Postgres alignment padding – logic fixed
Following @abrandl's comment https://gitlab.com/gitlab-org/gitlab-ee/merge_requests/7302#note_101235676 I found this document describing PostgreSQL padding alignment.
While in general, it's very good and correct, I've noticed that boolean
data type is described as "not requiring alignment" and in general, reading the document, one might think that alignment for a column is determined only based on the data type of this column.
It is not so.
The alignment is based on the data type of the next column. boolean
columns do need padding, if the following column requires it and the current word is not yet "filled".

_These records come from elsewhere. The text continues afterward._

theorem execMov_issues (hword : ∀ x, s.teWord e (s.tePc e) = some x → x = 2 ^ 44 * 3 + w.toNat) (hlow : bits w.toNat 0 31 = 0)
    (hdst : bits w.toNat 39 3 ≤ 4) (hpush : bit w.toNat 33 = true → bits w.toNat 39 3 ≤ 1
      ∧ ((s.taken e k.taken.toNat).teOf e).streamMet (2 + bits w.toNat 39 3) 1 = true) :
    execMov e w k s = .next (mov (s.taken e k.taken.toNat) e w.toNat) := by
  simp only [execMov]
  refine issue_acts hrun hclock hram hword ?bad fun port n hneeds => ?needs
  case bad => simpa [hlow, hdst] using fun h => (hpush h).1
  case needs =>
    dsimp only at hneeds
    split_ifs at hneeds with hp
    cases hneeds
    exact (hpush hp).2

theorem execLd_issues (hword : ∀ x, s.teWord e (s.tePc e) = some x → x = 2 ^ 44 * 4 + w.toNat)
    (hbad : ldBad ((s.taken e k.taken.toNat).teOf e) w.toNat = false)
    (h0 : bits w.toNat 37 3 = 3 → ((s.taken e k.taken.toNat).teOf e).streamMet 0 1 = true)
    (h1 : bits w.toNat 37 3 = 4 → ((s.taken e k.taken.toNat).teOf e).streamMet 1 1 = true) :
    execLd e w k s = .next (ld (s.taken e k.taken.toNat) e w.toNat) := by
  simp only [execLd]
  exact issue_acts hrun hclock hram hword hbad (streamMet_of_needs h0 h1)

theorem execSt_issues (hword : ∀ x, s.teWord e (s.tePc e) = some x → x = 2 ^ 44 * 5 + w.toNat)
    (hsrc : bits w.toNat 37 3 ≤ 4) (hmid : bits w.toNat 24 11 = 0) (hlow : bits w.toNat 37 3 = 3 ∨ bits w.toNat 0 24 = 0)
    (h0 : bits w.toNat 37 3 = 0 → ((s.taken e k.taken.toNat).teOf e).streamMet 0 1 = true)
    (h1 : bits w.toNat 37 3 = 1 → ((s.taken e k.taken.toNat).teOf e).streamMet 1 1 = true) :
    execSt e w k s = .next (st (s.taken e k.taken.toNat) e w.toNat) := by
  simp only [execSt]
  refine issue_acts hrun hclock hram hword ?_ (streamMet_of_needs h0 h1)
  simpa [hsrc, hmid, or_iff_not_imp_left] using hlow

theorem execSync_issues (hword : ∀ x, s.teWord e (s.tePc e) = some x → x = 2 ^ 44 * 9 + w.toNat) (hlow : bits w.toNat 0 37 = 0)
    (hport : bits w.toNat 41 3 ≤ 3)
    (hmet : ((s.taken e k.taken.toNat).teOf e).streamMet (bits w.toNat 41 3) (bits w.toNat 37 4 + 1) = true) :
    execSync e w k s = .next (issued (s.taken e k.taken.toNat) e ((s.tePc e + 1) % 256)) := by
  simp only [execSync]
  rw [← nextPc_taken s e k.taken.toNat]
  refine issue_acts hrun hclock hram hword (by simp [hlow, hport]) fun port n hneeds => ?_
  cases hneeds
  exact hmet

theorem execLoop_issues (hword : ∀ x, s.teWord e (s.tePc e) = some x → x = 2 ^ 44 * 6 + w.toNat) (hlow : bits w.toNat 0 20 = 0)
    (hcount : bits w.toNat 28 16 ≠ 0) (hstop : s.tePc e + 1 < bits w.toNat 20 8) (hdepth : (s.teOf e).loops.length < 3) :
    execLoop e w k s = .next (issued ((s.taken e k.taken.toNat).setLoops e
      (⟨(s.tePc e + 1) % 256, bits w.toNat 20 8, bits w.toNat 28 16⟩ :: (s.teOf e).loops)) e ((s.tePc e + 1) % 256)) := by
  simp only [execLoop]
  refine (issue_acts hrun hclock hram hword ?bad (by nofun)).trans (congrArg _ ?acts)
  case bad => simp [hlow, hcount, hstop]
  case acts => simp [hdepth, nextPc_taken]

theorem execBr_issues (hword : ∀ x, s.teWord e (s.tePc e) = some x → x = 2 ^ 44 * 8 + w.toNat) (hlow : bits w.toNat 0 30 = 0)
    (hcond : bits w.toNat 40 4 ≤ 13) :
    execBr e w k s = .next (if branchTaken (s.taken e k.taken.toNat) e w.toNat then
        issued ((s.taken e k.taken.toNat).setLoops e
          ((s.teOf e).loops.filter (fun l => decide (l.start ≤ bits w.toNat 32 8) && decide (bits w.toNat 32 8 ≤ l.stop)))) e
          (bits w.toNat 32 8)
      else issued (s.taken e k.taken.toNat) e ((s.tePc e + 1) % 256)) := by
  simp only [execBr]
  refine (issue_acts hrun hclock hram hword ?bad (by nofun)).trans (congrArg _ ?acts)
  case bad => simp [hlow, hcond]
  case acts => simp only [loops_taken, nextPc_taken]

theorem execEv_issues (hword : ∀ x, s.teWord e (s.tePc e) = some x → x = 2 ^ 44 * 10 + w.toNat) (hcond : bits w.toNat 39 3 ≤ 4) :
    let r := evTrue ((s.teOf e).accOf (bits w.toNat 42 2)) w.toNat
    let v := if bit w.toNat 37 then (s.taken e k.taken.toNat).put (R.TE_STATUS_CMP e) (b2n r) else s.taken e k.taken.toNat
    execEv e w k s
      = .next (issued (if r && bit w.toNat 38 then v.teEvent e (s.tePc e) 0 else v) e ((s.tePc e + 1) % 256)) := by
  intro r v
  have hpc : v.tePc e = s.tePc e := (tePc_ite_put_cmp _ _ _ _).trans (tePc_taken s e _ e)
  simp only [execEv]
  refine (issue_acts hrun hclock hram hword ?bad (by nofun)).trans (congrArg _ ?acts)
  case bad => simp [hcond]
  case acts =>
    simp only [accOf_taken, State.nextPc, tePc_ite_teEvent _ _ _ e.isLt, tePc_ite_put_cmp, tePc_taken]
    rfl

end Instructions

/-- Settles O49: each instruction by what it does once it issues. That HALT advances the PC is log entry 31 (DEDUCED), and an engine whose
page State does not hold performs the instruction of its row. -/
theorem tapInstructionsIssue : Obligations.TapInstructionsIssue := by
  intro s e w k hrun hclock hram n u at_
  exact ⟨fun hat hn => ⟨execHalt_issues hrun hclock hram hat hn, teState_halt u e, (tePc_halt u e).trans (nextPc_taken s e _)⟩,
    execMac_issues hrun hclock hram, execTapmv_issues hrun hclock hram, execMov_issues hrun hclock hram, execLd_issues hrun hclock hram,
    execSt_issues hrun hclock hram, execLoop_issues hrun hclock hram, execBr_issues hrun hclock hram, execSync_issues hrun hclock hram,
    execEv_issues hrun hclock hram, execNop_issues hrun hclock hram, fun _ => execIllegalOpcode_faults hrun hclock⟩

/-! ### The streams and registers of a Tap Engine (O50) -/

section Streams

variable {s : State} {e : Fin 1536}

@[simp] theorem teOf_put (u : State) (f : RF) (v n : Nat) : (u.put f v).teOf n = u.teOf n := rfl

theorem execTeStreamQuadIn_accepts (q : BitVec 96) (hlive : s.regionLive (e / 32) = true)
    (hport : s.portRuns (e / 32) (.streamIn (e % 32)) = true) (hroom : (s.teOf e).in0.length < 16) :
    execTeStreamQuadIn e q s = .next (s.setTe e { s.teOf e with in0 := (s.teOf e).in0 ++ [quadOf q.toNat] }) :=
  if_pos ⟨hlive, hport, hroom⟩

/-- R470: the quad at CONS enters IN1. -/
theorem execTeRingReadResponse_ok (hopen : s.ringOpen e = true) (hwait : s.mustWait (s.globalOf (s.ringInAt e)) 16 false = false)
    (hen : s.has (R.TE_NIN_CTRL_EN e) = true) (hmore : s.get (R.TE_NIN_PROD_INDEX e) ≠ s.get (R.TE_NIN_CONS_INDEX e))
    (hroom : (s.teOf e).in1.length < 16) (hok : (ringRead s e (s.ringInAt e)).2.1 = rOk) :
    let x := ringRead s e (s.ringInAt e)
    execTeRingReadResponse e false s
      = .next ((x.1.setTe e { x.1.teOf e with in1 := (x.1.teOf e).in1 ++ [(List.range 4).map (fun i => le x.2.2 (4 * i) 3)] }).put
          (R.TE_NIN_CONS_INDEX e) (s.get (R.TE_NIN_CONS_INDEX e) + 1)) :=
  (if_neg (by simp [hopen, hwait, hen, hmore, hroom])).trans (if_neg (not_not.2 hok))

/-- R470: the oldest quad of OUT1 is written at PROD. -/
theorem execTeRingWriteResponse_ok {q : OutQuad} {rest : List OutQuad} (hopen : s.ringOpen e = true)
    (hwait : s.mustWait (s.globalOf (s.ringOutAt e)) 16 true = false) (hout : (s.teOf e).out1 = q :: rest)
    (hen : bit (s.reg (R.TE_NOUT_CTRL e)) 31 = true)
    (hroom : (65536 + s.get (R.TE_NOUT_PROD_INDEX e) - s.get (R.TE_NOUT_CONS_INDEX e)) % 65536 ≠ 2 ^ bits (s.reg (R.TE_NOUT_CTRL e)) 0 4)
    (hok : (ringWrite s e (s.ringOutAt e) (outBytes q)).2 = rOk) :
    let x := ringWrite s e (s.ringOutAt e) (outBytes q)
    execTeRingWriteResponse e false s
      = .next ((x.1.setTe e { x.1.teOf e with out1 := rest }).put (R.TE_NOUT_PROD_INDEX e) (s.get (R.TE_NOUT_PROD_INDEX e) + 1)) := by
  simp only [execTeRingWriteResponse, hout]
  exact (if_neg (by simp [hopen, hwait, hen, hroom])).trans (if_neg (not_not.2 hok))

/-- R472: the condition that an engine waits for is met. -/
theorem execTeStallRelease_met {k : BitVec 5} {c : BitVec 32} {port n : Nat} (hstalled : s.teState e = 2) (hclock : s.engineClocked e = true)
    (hwait : (s.teOf e).wait = some (port, n)) (hmet : ((s.taken e k.toNat).teOf e).streamMet port n = true) :
    execTeStallRelease e k c s
      = .next (((s.taken e k.toNat).put (R.TE_STALLS_COUNT e) (s.get (R.TE_STALLS_COUNT e) + c.toNat)).setTe e
          { (s.taken e k.toNat).teOf e with wait := none } |>.teRuns e) := by
  have hwaits : ((s.taken e k.toNat).teOf e).wait = some (port, n) := by
    rw [← hwait]
    rcases taken_eq s e k.toNat with h | h
    · rw [h]
    · rw [h, teOf_setTe]
  have hrow : ¬ (s.teState e ≠ teStalled ∨ (!s.engineClocked e) = true) := by simp [hstalled, hclock, teStalled]
  have hall : (((s.taken e k.toNat).put (R.TE_STALLS_COUNT e) ((s.taken e k.toNat).get (R.TE_STALLS_COUNT e) + c.toNat)).teOf e).wait.all
      (fun c => ((s.taken e k.toNat).teOf e).streamMet c.1 c.2) = true := by simp [hwaits, hmet]
  rw [get_taken] at hall
  exact (if_neg hrow).trans (if_pos hall)

theorem exec_teCtrlRestart (hstate : s.teState e = 3 ∨ s.teState e = 4) :
    exec (.teCtrlRestart e) s = .next (if s.engineClocked e then enterPage s e else s.setTe e { s.teOf e with restart := true }) :=
  congrArg _ (if_pos hstate)

theorem exec_teCtrlStop (hrun : s.teState e = 1) : exec (.teCtrlStop e) s = .next (s.setTeState e 3) := congrArg _ (if_pos hrun)

/-- R492: TE_RAMDATA is open in IDLE, HALTED and FAULT. -/
theorem execTeRamdataAccess_open (v : Option (BitVec 32)) (who : Requester) (hstate : s.teState e ∈ [0, 3, 4]) :
    execTeRamdataAccess e v who s = match v with
      | some x => .next ((teRamWrite s e x.toNat).answer (requesterPath who) rOk [])
      | none => .next ((stepRamIndex s e).answer (requesterPath who) rOk (toLE 4 (teRamRead s e))) := by
  have hopen : s.teRamOpen e = true := List.contains_iff_mem.2 hstate
  unfold execTeRamdataAccess
  rw [hopen]
  cases v <;> rfl

end Streams

section EventQueue

variable (s : State)

@[simp] theorem te_showEvq : s.showEvq.te = s.te := by
  unfold State.showEvq
  dsimp only
  split
  · rw [setReg_te, put_te]
  · iterate 7 rw [put_te]

theorem te_popEvq : (popEvq s).te = { s.te with evq := s.te.evq.drop 1 } := te_showEvq _

/-- R493: TE_EVQ_COUNT shows how many entries the queue holds. -/
theorem get_count_showEvq : s.showEvq.get R.TE_EVQ_COUNT_COUNT = s.te.evq.length % 2 ^ R.TE_EVQ_COUNT_COUNT.w := by
  have hhead : R.TE_EVQ_COUNT_COUNT.off ≠ R.TE_EVQ_HEAD := by decide
  unfold State.showEvq
  dsimp only
  split
  · rw [get_setReg_ne _ _ hhead, get_put_same _ _ _ (by decide)]
  · iterate 6 rw [get_put_apart _ _ _ _ (by decide) (.inl hhead)]
    rw [get_put_same _ _ _ (by decide)]

end EventQueue

/-- Settles O50. -/
theorem tapStreamRowsAct : Obligations.TapStreamRowsAct := fun s e =>
  ⟨execTeStreamQuadIn_accepts, fun hopen hwait hen hmore hroom hok => execTeRingReadResponse_ok hopen hwait hen hmore hroom hok,
    fun _ _ hopen hwait hout hen hroom hok => execTeRingWriteResponse_ok hopen hwait hout hen hroom hok,
    fun _ _ _ _ => execTeStallRelease_met, exec_teCtrlRestart,
    fun hrun => ⟨_, exec_teCtrlStop hrun, get_put_same _ _ _ (Nat.le_of_ble_eq_true rfl),
      (sameWords.refl s _).put (R.TE_STATUS_STATE e) (List.mem_singleton.2 rfl) 3, sameStores_put s (R.TE_STATUS_STATE e) 3⟩,
    fun v who hstate => ⟨execTeRamdataAccess_open (some v) who hstate, execTeRamdataAccess_open none who hstate⟩,
    fun _ _ => rfl, fun _ => ⟨rfl, rfl⟩,
    ⟨_, rfl, congrArg TapEngines.evq (te_popEvq s), get_count_showEvq _, sameWords_showEvq _, (congrArg TapEngines.engines (te_popEvq s) :)⟩⟩

end Sys2Proof.Machine
end

section
/-!
PROOFS. The rows of the SRAM (O51) and of stack memory (O52).
-/

namespace Sys2Proof.Machine

open Sys2Proof

/-! ### The rows of the SRAM (O51) -/

section SramRows

variable {s : State} {c : Fin 96} {port : Fin 3}

/-- R500, R504: at a port that takes requests a read answers, or is discarded once its region has switched. -/
theorem execSmRead_ready (addr : BitVec 17) (stale : Bool) (hready : s.portReady c (port + 1) = true) :
    let x := sramRead ((s.stalled c (port + 1) 0).wordUpset (s.physWord c addr.toNat) 0) c (8 * addr.toNat) 8 (c / 2) 0xFF (port + 1)
    execSmRead c port addr 0 stale 0 s
      = .next (if stale then x.1.bump (R.SB_CL_DISCARDS_COUNT c) else x.1.answer (smPath c (port + 1)) x.2.1 x.2.2) :=
  if_neg (by simp [hready])

theorem execSmWrite_reaches (addr : BitVec 17) (d : BitVec 64) (be : Byte) (upset : Fin 3) (stalls : BitVec 16)
    (hready : s.portReady c (port + 1) = true)
    (howned : ((s.stalled c (port + 1) stalls.toNat).wordUpset (s.physWord c addr.toNat) upset).deniedBank c [addr.toNat] (c / 2) 0xFF
      = none) :
    let r := writeWord ((s.stalled c (port + 1) stalls.toNat).wordUpset (s.physWord c addr.toNat) upset) c addr.toNat d.toNat be.toNat
    execSmWrite c port addr d be upset stalls s = .next (r.next.answer (smPath c (port + 1)) r.code []) := by
  refine (if_neg (by simp [hready])).trans ?_
  simp only [howned]

/-- R514: a window operation from a port that takes requests. -/
theorem smWindow_ready (w op o data be upset stalls : Nat) (hready : s.portReady c (port + 1) = true) :
    let u := s.stalled c (port + 1) stalls
    let r := windowOp (if op = 0 then u else u.wordUpset (u.windowWord c w op o) upset) c w op o data be (c / 2) 0xFF (port + 1)
    smWindow c port w op o data be upset stalls s
      = .next (r.next.answer (smPath c (port + 1)) r.code (if op = 1 ∨ op = 2 then toLE 8 r.data else [])) :=
  if_neg (by simp [hready])

theorem execSmInvalidOp_ready (hready : s.portReady c (port + 1) = true) :
    execSmInvalidOp c port s = .next (s.answer (smPath c (port + 1)) rWindowOp []) :=
  congrArg _ (if_pos hready)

test=# create table a1 as select 1::bool, now() from generate_series(1, 100000);
SELECT 100000
test=# create table a2 as select 1::bool, 2::bool c2, now() from generate_series(1, 100000);
SELECT 100000
test=# create table a3 as select 1::bool, now(), 2::bool c2 from generate_series(1, 100000);
SELECT 100000
test=# \dt+ a*
List of relations
Schema | Name | Type | Owner | Size | Description
--------+------+-------+---------+---------+-------------
public | a1 | table | nikolay | 4328 kB |
public | a2 | table | nikolay | 4328 kB |
public | a3 | table | nikolay | 5096 kB |
(3 rows)
Here a1
and a2
occupy the same amount of space (in a1
we have 7 zeroes for padding in each tuple, in a2
– 6), while a3
requires more (7 + 7 = 14 zeroes for padding, the first one for padding before timestamptz
column, the second is for end-of-the-tuple padding; so each tuple needs 7 more bytes).
At the same time, when we add a new boolean
column, we don't need to pad the previously inserted data, because boolean
takes only 1 byte. (Yes, not 1 bit, 1 byte, sad news for many, but this is another story.)
This MR fixes it and also a few other inaccuracies.